We implemented the above WLM using the GWAS of lifetime smoking by Wootton and colleagues and the GWAS of maternal smoking during pregnancy by Elsworth and colleagues [11, 12]. Both GWAS were created using the Medical Research Council Integrated Epidemiology Unit (MRC IEU) GWAS pipeline, which is described in detail elsewhere [13]. To have comparable units in both GWASs we converted both GWAS to have units on the standardised mean difference scale. We standardised the lifetime smoking summary statistics by dividing the beta and standard error of the summary statistics by the standard deviation of lifetime smoking (0.6940093). We standardised the maternal smoking GWAS summary statistics by first converting them into log odds ratios by the effect estimate and standard error by (121634/397732)*(1-(121634/397732)) (i.e., p[1-p], where p is the prevalence of maternal smoking during pregnancy), and then convert the log odds into a standardised mean difference by dividing them by \(\left(\pi *{3}^{-0.5}\right)\) [13, 14] (Additional file 2: Fig S1).

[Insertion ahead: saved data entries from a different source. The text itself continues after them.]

/-! ## Patrol scrub (R121, R497) -/

/-- Lines scrubbed per tick: RATE, at most 16 at thermal level 1 and none above (R497). -/
def Dev.scrubRate (d : Dev) : Nat :=
  let rate := d.rd F.cstScrubCtrl_rate
  let level := d.rd F.pltThermStat_level
  if level = 0 then rate else if level = 1 then min rate 16 else 0

/-- One line scrubbed; a line that reads as zero without a stack access is skipped, as is a stack that does not serve. -/
def Dev.scrubLine (d : Dev) (faults : List LineRead) (line : Nat) : Dev :=
  let addr := line * 64
  if !d.stackUp (stackOf addr) || d.unwritten addr then d
  else
    let rd := (faults.find? (fun r => lineNo r.addr == line)).getD (cleanRead addr)
    (d.stackRead rd true).2

/-- A granule a scrub pass takes up: valid, in a serving stack. -/
def Dev.scrubStep (d : Dev) (faults : List LineRead) : Dev :=
  let p := d.rd F.cstScrubPtr
  let d := d.scrubLine faults p
  let d := d.wr F.cstScrubPtr ((p + 1) % 2 ^ 32)
  if p + 1 = 2 ^ 32 then d.wr F.cstScrubPass (d.rd F.cstScrubPass + 1) else d

def Dev.scrub (d : Dev) (faults : List LineRead) : Dev :=
  if d.flag F.cstScrubCtrl_en then (List.range d.scrubRate).foldl (fun d _ => d.scrubStep faults) d else d

/-! ## Training (R106–R109) -/

/-- A stack's training ends: READY, or FAILED and fenced; a stack that returns finds the content of its allocated buffers
lost (R107, R109). -/
def Dev.stackTrained (d : Dev) (n : Nat) (pass : Bool) (repaired : Nat) : Dev :=
  if pass then
    let d := (d.wr (F.cstStkTrain n) 2).wr (F.cstStkStat_repaired n) repaired
    let back := decide (d.unitAt (Pg.cstStk n) = .isolated)
    let lost := d.bpm.ents.filter (fun e => e.2.alloc && decide (e.1 / 2 ^ 20 = n))
    let d := d.when back (·.onCst fun c => { c with stale := lost.foldl (fun m e => Map.set 0 m e.1 (2 ^ 1024 - 1)) c.stale })
    let d := d.when back (·.onBpm fun b => { b with back := Map.put b.back n none })
    if back then d.setUnit (Pg.cstStk n) .quiesced else if d.unitAt (Pg.cstStk n) = .off then d.setUnit (Pg.cstStk n) .active else d
  else
    let d := (d.wr (F.cstStkTrain n) 3).raise (Pg.cstStk n) Er.cstStk_trainFail
    let d := d.setUnit (Pg.cstStk n) .fenced
    if n = 3 then d.fence1 0x300000 else d

/-! ## Meanings -/

/-- STORE_READ (R111). -/
def execStoreRead (rd : LineRead) (s : State) : Host.Outcome State Fault Refusal := run s (·.storeRead rd false)

/-- ZERO_FILL_DONE (R118). -/
def execZeroFillDone (granule : Nat) (s : State) : Host.Outcome State Fault Refusal := run s (·.zeroFillDone granule)

/-- MERGE_CLOSE (R119): the gather window of the line's entry has ended. -/
def execMergeClose (rd : LineRead) (s : State) : Host.Outcome State Fault Refusal :=
  run s fun d => match d.cst.merge.find? (·.line == lineNo rd.addr) with
    | some m => d.closeMerge m rd
    | none => d

/-- SCRUB_TICK (R121). -/
def execScrubTick (faults : List LineRead) (s : State) : Host.Outcome State Fault Refusal := run s (·.scrub faults)

end Sys2Proof.Machine
end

The resulting GWAS had a genomic control inflation factor (λ_{GC}) of 1.091 (SE = 0.027). Figure 2 presents the Manhattan and QQ plot for the GWAS. The λ_{GC} and QQ plot imply that the test statistics are larger than what would be expected by chance, and therefore the potential presence of residual bias in our summary statistics. The reduction in the number of hits in the Manhattan plot when compared to the maternal smoking and lifetime smoking GWAS implies that the WLM has reduced power compared to these GWASs. Both the GWASs used the UK Biobank (UKB), and had adjusted for the UKB genotyping chip. Following general advice, we additionally created a secondary GWAS of paternal smoking from the same GWASs, but without adjusting for genotyping chip. However, not adjusting for genotyping chip appears to result in more biased estimates (see the Additional file for more details).

### Validation of the GWAS summary statistics

We validated the GWAS summary data by testing using MR that variants predicting paternal smoking associated with paternal lung cancer and emphysema/bronchitis. In brief, we selected SNPs with a 5 × 10^{–6} association in our paternal smoking GWAS. The p-value threshold was chosen to boost the number of SNPs included in the analysis, and therefore power while ensuring reasonably strong instrument strength. As a sensitivity analysis, we also selected SNPs at 5 × 10^{–7} and 5 × 10^{–8} p-value thresholds. We clumped with an r^{2} of 0.001 and kb of 10,000. We additionally implemented the False Discovery Rate Inverse Quantile Transformation Winner’s curse correction on the exposure GWASs to correct for the effect of Winner’s curse [15]. We then used the Elsworth and colleagues UKB GWAS in the MRC IEU OpenGWAS platform as a source of paternal outcome data [11]. Details on genotyping, quality control, and phenotyping can be found in the original publications and on the UKB website (https://biobank.ndph.ox.ac.uk/ukb/search.cgi).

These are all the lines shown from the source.